> [The task]:
Reproduce, word for word, every line starting at the line that contains "true → fIsZero (s.port p).scale = true →" and ending with the final line of the entries.

*** Opening Supplied data ***

-- ==== Sys2Proof/Safety.lean ====
section
/-!
DEFINITION. What every state of the block keeps, in the terms the statements use: the register file and the addressed stores are in
canonical form, the event queue is no longer than it is deep, and no mailbox holds more commands and completions than it has entries.
-/
namespace Sys2Proof.Machine

/-- The register file is in canonical form. -/
def State.Canon (s : State) : Prop := Memory.wf resetWord s.regs = true

/-- The rings of the mailboxes (R372 to R375): a tag is held by one command at most and belongs to its mailbox; a mailbox's commands
in flight and its completions not yet consumed share its 16 entries; no two of those completions carry one tag, and none the tag of a
command in flight. -/
def FcpSt.Rings (f : FcpSt) : Prop :=
  (f.inflight.map (·.tag)).Nodup ∧ (∀ e ∈ f.inflight, e.tag / 16 = e.mb) ∧
    ∀ m, m < 8 → (f.inflight.filter fun e => e.mb == m).length + (vget f.boxes m).posted.length ≤ 16 ∧
      ((vget f.boxes m).posted.map (·.tag)).Nodup ∧
      ∀ p ∈ (vget f.boxes m).posted, p.tag / 16 = m ∧ ∀ e ∈ f.inflight, e.tag ≠ p.tag

/-- The stores that commands address byte by byte or word by word are in canonical form: the CLE's context RAM, the HLP's memory, the
mailboxes' RAM and both buffers of the HLP's retained store. -/
def State.Stores (s : State) : Prop :=
  Memory.wf ctxDflt s.cle.ram = true ∧ Memory.wf (fun _ => 0#8) s.hlp.mem = true ∧ Memory.wf (fun _ => 0#8) s.fcp.ram = true ∧
    ∀ k b, vget s.hlp.store k = some b → Memory.wf (fun _ => 0#8) b.area = true

/-- The invariant of the block. -/
structure State.Inv (s : State) : Prop where
  /-- The register file is in canonical form. -/
  regs : Memory.wf resetWord s.regs = true
  /-- At most 64 events are queued (R43). -/
  depth : s.evq.queue.length ≤ 64
  /-- The mailboxes' rings hold (R373). -/
  rings : s.fcp.Rings
  /-- The addressed stores are in canonical form. -/
  stores : s.Stores

/-- Fencen may take the command with this opcode and tag (R380), and its layout is right (R397, R398). -/
def State.Serves (s : State) (op : Nat) (tag : Fin 128) (e : Entry) : Prop :=
  s.Inv ∧ s.ready op tag.val = some e ∧ shapeStatus e = none

/-- No safety output that has been read while it is on has a low readback (R325). -/
def State.outputsWell (s : State) : Prop :=
  ∀ m, m < 8 → s.isSafeOut m = true → bitOf s.fio.read m = true → bitOf (s.fld F.FIO_DO_PIN 0) m = true

/-- Connection c is enabled and network n receives: NET has its clock and the link is up. -/
def State.hears (s : State) (n c : Nat) : Prop :=
  s.flag F.PDU_STAT_EN c = true ∧ s.netRuns = true ∧ s.flag F.MAC_STAT_LINK n = true

/-- The command with this opcode and tag has been taken and waits for its boundary or event (R380). -/
def State.Due (s : State) (op : Nat) (tag : Fin 128) (e : Entry) : Prop :=
  s.Inv ∧ s.svpClock = true ∧ s.waiting op tag.val = some e

/-- The completion of the command with this tag stands in its mailbox, with this status, RESULT and payload (Table 13.4), and no
command holds the tag any more (R375, R378). -/
def State.Answered (t : State) (tag : Fin 128) (status : Nat) (res pay : List Byte) : Prop :=
  (∃ p ∈ (vget t.fcp.boxes (tag.val / 16)).posted, p.tag = tag.val ∧ leAt p.header 6 2 = status ∧
    slice p.header 32 28 = slice res 0 28 ∧ p.payload = pay) ∧ ∀ e ∈ t.fcp.inflight, e.tag ≠ tag.val

/-- The command with this tag has been taken and waits in flight for its boundary or event. -/
def State.Waits (s t : State) (tag : Fin 128) : Prop :=
  ∃ e ∈ t.fcp.inflight, e.tag = tag.val ∧ e.started = true ∧ e.at0 = s.now ∧ e.b0 = s.pwm.bnd

/-- The port a command names exists and is configured, its state lets the host command it, and the device is Running (R402). -/
def State.PortOpen (s : State) (e : Entry) : Prop :=
  e.a 0 < 12 ∧ s.roleBad = false ∧ (s.port (e.a 0)).cfg.configured = true ∧ hostFrom e.op (s.pstate (e.a 0)) (e.a 0) = true ∧ s.devState = 2

/-- Between s and t the event with this code, unit and data entered the queue (R43, R514). -/
def State.Told (s t : State) (code unit data : Nat) : Prop :=
  ∃ r ∈ t.evq.queue, s.evq.next ≤ r.num ∧ r.code = code ∧ r.unit = unit ∧ r.data = data % 2 ^ 64

/-- Between s and t no bit of a register changed outside the fields listed with their units. -/
def State.RegsBut (s t : State) (l : List (Fld × Nat)) : Prop :=
  ∀ k b, (∀ x ∈ l, k = regKey x.1.cls x.2 x.1.off → b < x.1.lo ∨ x.1.hi < b) →
    (Memory.get resetWord t.regs k).getLsbD b = (Memory.get resetWord s.regs k).getLsbD b

/-- All of register r, as a field. -/
def Reg.whole (r : Reg) : Fld := ⟨r.cls, r.off, 31, 0⟩

/-- The fields an event queued changes (R43): the queue's, and the state of the trace channels it triggers (R122). -/
def evqFlds : List (Fld × Nat) :=
  [(F.EVQ_STAT_DEPTH, 0), (F.EVQ_STAT_DROP_CNT, 0)] ++ (List.range 8).map fun c => (F.TRACE_CTL_STATE, c)
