/-- DATAGRAM_CLOSE (R443): with no earlier store's drain pending (R43), at most 178 records leave in a datagram. FLUSH_COMPLETE and
FLUSH_TIMEOUT (R445): the engine stops; at the time-out the records left are discarded and counted. CAP_CFG (R406): the engine takes its
sources, trigger and mode. CAP_START, CAP_STOP (R445, R446): a start of a stopped engine and a stop of a running one wait for their
boundary, a start of a running one arms it again, and a stop of a stopped one has no effect. CAP_HIST_CFG, CAP_HIST_READ, CAP_PMAP_CFG,
CAP_PMAP_READ (R450 to R452): a histogram and the persistence map are configured empty, and read. EVENT_DRAIN (R43, R454, R514): the oldest
event enters the event block, and the ring while it is in service unless the island writes it. ISLAND_RECORD_WRITE (R454, R455): the oldest
island record enters the ring while it is in service. -/
def Obligations.CaptureCommandsComplete : Prop :=
  (∀ (s : State), s.Canon → s.cap.fifo ≠ [] → s.netRuns = true → s.flag F.MAC_STAT_LINK 2 = true → s.serves 3 = true →
      s.txHeld 2 = false →
      ∃ t, exec .datagramClose s = .next t ∧ t.cap.fifo = s.cap.fifo.drop 178 ∧ t.cap.seq = (s.cap.seq + 1) % 65536 ∧
        t.cap.sent = s.capHeader (s.cap.fifo.take 178) (s.capState == 2 && decide (s.cap.fifo.length ≤ 178)) ++
          (s.cap.fifo.take 178).flatMap (·.bytes) ∧ s.RegsBut t [(F.CAP_LEVEL_ALL, 0)] ∧ s.Only t [.regs, .cap]) ∧
  (∀ (s : State), s.Canon → s.capState = 2 → s.cap.fifo = [] →
      ∃ t, exec .flushComplete s = .next t ∧ t.capState = 0 ∧ s.RegsBut t [(F.CAP_STAT_STATE, 0)]) ∧
  (∀ (s : State), s.Canon → s.capState = 2 →
      ∃ t, exec .flushTimeout s = .next t ∧ t.capState = 0 ∧ t.cap.fifo = [] ∧
        t.fld F.CAP_STAT_CAP_LOST 0 = satAdd (s.fld F.CAP_STAT_CAP_LOST 0) s.cap.fifo.length
          (2 ^ (F.CAP_STAT_CAP_LOST.hi + 1 - F.CAP_STAT_CAP_LOST.lo) - 1)) ∧
  (∀ (s : State) (tag : Fin 128) (e : Entry), s.Serves 0x0601 tag e → e.payload.length = 8 * e.a 8 → e.a 0 ≤ 1 → e.a 1 ≤ 5 → e.a 8 ≠ 0 →
      e.a 8 ≤ 32 → (∀ i < e.a 8, (capSrcAt e.payload (8 * i)).2 = true ∧ (capSrcAt e.payload (8 * i)).1.ok = true) → s.capRuns = false →
      capBytes ((List.range (e.a 8)).map fun i => (capSrcAt e.payload (8 * i)).1) s.fineP ≤ 100000000 →
      ∃ t, exec (.capCfg tag) s = .next t ∧ t.cap.srcs = (List.range (e.a 8)).map (fun i => (capSrcAt e.payload (8 * i)).1) ∧
        t.cap.trig = e.a 1 ∧ t.cap.level = e.af 4 ∧ t.flag F.CAP_STAT_SINGLE 0 = (e.a 0 == 1) ∧ t.Answered tag FS.FS_OK [] []) ∧
  (∀ (s : State) (tag : Fin 128) (e : Entry), s.Serves 0x0602 tag e → s.capState = 0 → s.cap.startAt = none →
      ∃ t, exec (.capStart tag) s = .next t ∧ t.cap.startAt = some s.pwm.bnd ∧ s.Waits t tag ∧ s.Only t [.fcp, .cap]) ∧
  (∀ (s : State) (tag : Fin 128) (e : Entry), s.Serves 0x0603 tag e → s.capState = 1 → s.cap.stopAt = none →
      ∃ t, exec (.capStop tag) s = .next t ∧ t.cap.stopAt = some s.pwm.bnd ∧ s.Waits t tag ∧ s.Only t [.fcp, .cap]) ∧
  (∀ (s : State) (tag : Fin 128) (e : Entry), s.Serves 0x0604 tag e → e.a 0 < 4 → periodSrc (capSrcAt e.args 4) = true →
      edgesOk (e.af 12) (e.af 16) = true → s.capRuns = false →
      ∃ t, exec (.capHistCfg tag) s = .next t ∧ vget t.cap.hist (e.a 0) =
        { src := (capSrcAt e.args 4).1, on := true, b0 := s.pwm.bnd, lo := e.af 12, hi := e.af 16 } ∧
        t.fld (F.HIST_OUT_ALL.nth (e.a 0)) 0 = 0 ∧ t.Answered tag FS.FS_OK [] []) ∧
  (∀ (s : State) (tag : Fin 128) (e : Entry), s.Serves 0x0605 tag e → e.a 0 < 4 → 1 ≤ e.a16 4 → e.a16 4 ≤ 256 → e.a16 2 + e.a16 4 ≤ 4096 →
      ∃ t, exec (.capHistRead tag) s = .next t ∧ t.Answered tag FS.FS_OK []
        ((Memory.getMany (fun _ => 0) (vget s.cap.hist (e.a 0)).bins (e.a16 2) (e.a16 4)).flatMap (leBytes 4)) ∧ s.Only t [.fcp, .macs]) ∧
  (∀ (s : State) (tag : Fin 128) (e : Entry), s.Serves 0x0606 tag e → periodSrc (capSrcAt e.args 4) = true →
      periodSrc (capSrcAt e.args 12) = true → edgesOk (e.af 20) (e.af 24) = true → edgesOk (e.af 28) (e.af 32) = true → s.capRuns = false →
      ∃ t, exec (.capPmapCfg tag) s = .next t ∧ t.cap.px = (capSrcAt e.args 4).1 ∧ t.cap.py = (capSrcAt e.args 12).1 ∧ t.cap.cells = [] ∧
        t.cap.pEdges = [e.af 20, e.af 24, e.af 28, e.af 32] ∧ t.Answered tag FS.FS_OK [] []) ∧
  (∀ (s : State) (tag : Fin 128) (e : Entry), s.Serves 0x0607 tag e → 1 ≤ e.a 1 → e.a 1 ≤ 2 → e.a 0 + e.a 1 ≤ 256 →
      ∃ t, exec (.capPmapRead tag) s = .next t ∧ t.Answered tag FS.FS_OK []
        ((Memory.getMany (fun _ => 0) s.cap.cells (256 * e.a 0) (256 * e.a 1)).flatMap (leBytes 2)) ∧ s.Only t [.fcp, .macs]) ∧
  (∀ (s : State) (r : EvRec) (rest : List EvRec), s.Canon → s.fencenRuns = true → s.serves 6 = true → s.evq.queue = r :: rest →
      s.recd.island = [] ∨ s.recd.on = false →
      ∃ t, exec .eventDrain s = .next t ∧ t.evq.queue = rest ∧ t.evq.blockNext = r.num + 1 ∧ vget t.evq.slots (r.num % 32) = some r ∧
        (s.recd.on = true → r.flags % 2 = 0 → t.recd = (s.ringPut r).recd) ∧ (s.recd.on = false ∨ r.flags % 2 = 1 → t.recd = s.recd)) ∧
  (∀ (s : State) (r : EvRec) (rest : List EvRec), s.recd.on = true → s.gait ≠ Gait.paddock → s.recd.island = r :: rest →
      exec .islandRecordWrite s = .next (State.ringPut { s with recd := { s.recd with island := rest } } r)) ∧
  (∀ (s : State) (tag : Fin 128) (e : Entry), s.Serves 0x0602 tag e → s.capState = 1 →
      ∃ t, exec (.capStart tag) s = .next t ∧ t.flag F.CAP_STAT_ARMED 0 = true ∧ t.Answered tag FS.FS_OK [] [] ∧
        s.RegsBut t [(F.CAP_STAT_ARMED, 0)] ∧ s.Only t [.regs, .fcp, .macs]) ∧
  (∀ (s : State) (tag : Fin 128) (e : Entry), s.Serves 0x0603 tag e → s.capState = 0 →
      ∃ t, exec (.capStop tag) s = .next t ∧ t.Answered tag FS.FS_OK [] [] ∧ s.Only t [.fcp, .macs])

/-- Each of these raises its condition on its port alone, for the next RG0 boundary to act on (R63). T_CLOSE_EXPIRY (R61): in BLACKSTART
before it switches, or in MATCH, with the breaker not seen closed. PRESYNC_TIMEOUT (R71): in PRESYNC. PRESYNC_WINDOW_END (R69): in PRESYNC,
at the end of a window of N_pre cycles, where the lock criteria hold; else the window starts again. BLACKSTART_RAMP_COMPLETE (R65): where black start is done.
BLACKSTART_TRACK_FAULT (R67): in BLACKSTART, where the amplitude has been out of its band on that side for the port's time. BKR_FB_SEEN
(R70): in MATCH with the breaker closed. ENVELOPE_RUN_LIMIT (R77, R85): in RUN with the run of hits at N_env, on an AC port with CURLIM; on
any other port, in RUN or a DC port's RAMPDOWN, EV_ENV_PERSIST is posted once instead. CURLIM_RAMP_COMPLETE (R79): in CURLIM after the
ramp's time. DC_RANGE_FAULT (R85): a DC port in RUN or RAMPDOWN with V_dc outside its window. STOP_RAMP_COMPLETE (R61) and SRS_RAMP_COMPLETE
(R310): in RAMPDOWN with the scale at 0. -/
def Obligations.PortConditionCommandsComplete : Prop :=
  (∀ (s : State) (p : Fin 4), (s.pstate p = PS.blackstart ∧ (s.port p).switching = false) ∨ s.pstate p = PS.matching →
      s.flag F.PORT_STATUS_BKR_FB p = false →
      ∃ t, exec (.tCloseExpiry p) s = .next t ∧ (t.port p).conds = (s.port p).conds ++ [.closeExpiry] ∧ s.Only t [.ports]) ∧
  (∀ (s : State) (p : Fin 4), s.pstate p = PS.presync →
      ∃ t, exec (.presyncTimeout p) s = .next t ∧ (t.port p).conds = (s.port p).conds ++ [.presyncExpiry] ∧ s.Only t [.ports]) ∧
  (∀ (s : State) (p : Fin 4), s.pstate p = PS.presync → s.windowFull p = true →
      ∃ t, exec (.presyncWindowEnd p) s = .next t ∧ s.Only t [.ports] ∧
        (s.lockOk p = true → (t.port p).conds = (s.port p).conds ++ [.presyncOk]) ∧
        (s.lockOk p = false → (t.port p).conds = (s.port p).conds ∧ (t.port p).winPeriods = 0)) ∧
  (∀ (s : State) (p : Fin 4), s.windowFull p = false → exec (.presyncWindowEnd p) s = .next s) ∧
  (∀ (s : State) (p : Fin 4), s.blackDone p = true →
      ∃ t, exec (.blackstartRampComplete p) s = .next t ∧ (t.port p).conds = (s.port p).conds ++ [.rampDone] ∧ s.Only t [.ports]) ∧
  (∀ (s : State) (p : Fin 4) (high : Bool), s.pstate p = PS.blackstart → (s.port p).switching = true →
      0 < (if high then (s.port p).trkHigh else (s.port p).trkLow) →
      s.lasts (if high then (s.port p).trkHigh else (s.port p).trkLow) (s.pw p 36) = true →
      ∃ t, exec (.blackstartTrackFault p high) s = .next t ∧
        (t.port p).conds = (s.port p).conds ++ [if high then .trackHigh else .trackLow] ∧ s.Only t [.ports]) ∧
  (∀ (s : State) (p : Fin 4), s.pstate p = PS.matching → (s.port p).hlpBkr = true →
      ∃ t, exec (.bkrFbSeen p) s = .next t ∧ (t.port p).conds = (s.port p).conds ++ [.bkrSeen] ∧ s.Only t [.ports]) ∧
  (∀ (s : State) (p : Fin 12), s.pstate p = PS.run → s.envN p ≤ s.fld F.PORT_ENV_RUN_LEN p → p.val < 4 → s.clEn p = true →
      ∃ t, exec (.envelopeRunLimit p) s = .next t ∧ (t.port p).conds = (s.port p).conds ++ [.envRun] ∧ s.Only t [.ports]) ∧
  (∀ (s : State) (p : Fin 12), s.pstate p = PS.run ∨ 4 ≤ p.val ∧ s.pstate p = PS.rampdown → s.envN p ≤ s.fld F.PORT_ENV_RUN_LEN p →
      4 ≤ p.val ∨ s.clEn p = false → (s.port p).persistPosted = false →
      ∃ t, exec (.envelopeRunLimit p) s = .next t ∧ (t.port p).persistPosted = true ∧
        s.Told t EV.EV_ENV_PERSIST p (s.fld F.PORT_ENV_RUN_LEN p)) ∧
  (∀ (s : State) (p : Fin 4) (k : Nat), s.pstate p = PS.curlim → (s.port p).clRamp = some k → s.lasts k (s.pw p 31) = true →
      ∃ t, exec (.curlimRampComplete p) s = .next t ∧ (t.port p).conds = (s.port p).conds ++ [.curlimDone] ∧ s.Only t [.ports]) ∧
  (∀ (s : State) (p : Fin 12), 4 ≤ p.val → s.pstate p = PS.run ∨ s.pstate p = PS.rampdown → s.vdcInside p = false →
      ∃ t, exec (.dcRangeFault p) s = .next t ∧ (t.port p).conds = (s.port p).conds ++ [.dcRange] ∧ s.Only t [.ports]) ∧
  (∀ (s : State) (p : Fin 12), s.pstate p = PS.rampdown → (s.port p).rdSrs = false → fIsZero (s.port p).scale = true →
      ∃ t, exec (.stopRampComplete p) s = .next t ∧ (t.port p).conds = (s.port p).conds ++ [.stopRampDone] ∧ s.Only t [.ports]) ∧
  (∀ (s : State) (p : Fin 12), s.pstate p = PS.rampdown → (s.port p).rdSrs = true → fIsZero (s.port p).scale = true →
      ∃ t, exec (.srsRampComplete p) s = .next t ∧ (t.port p).conds = (s.port p).conds ++ [.srsRampDone] ∧ s.Only t [.ports])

*** Closing Supplied data ***

> [Answer for the task]:
  (∀ (s : State) (p : Fin 12), s.pstate p = PS.rampdown → (s.port p).rdSrs = true → fIsZero (s.port p).scale = true →
      ∃ t, exec (.srsRampComplete p) s = .next t ∧ (t.port p).conds = (s.port p).conds ++ [.srsRampDone] ∧ s.Only t [.ports])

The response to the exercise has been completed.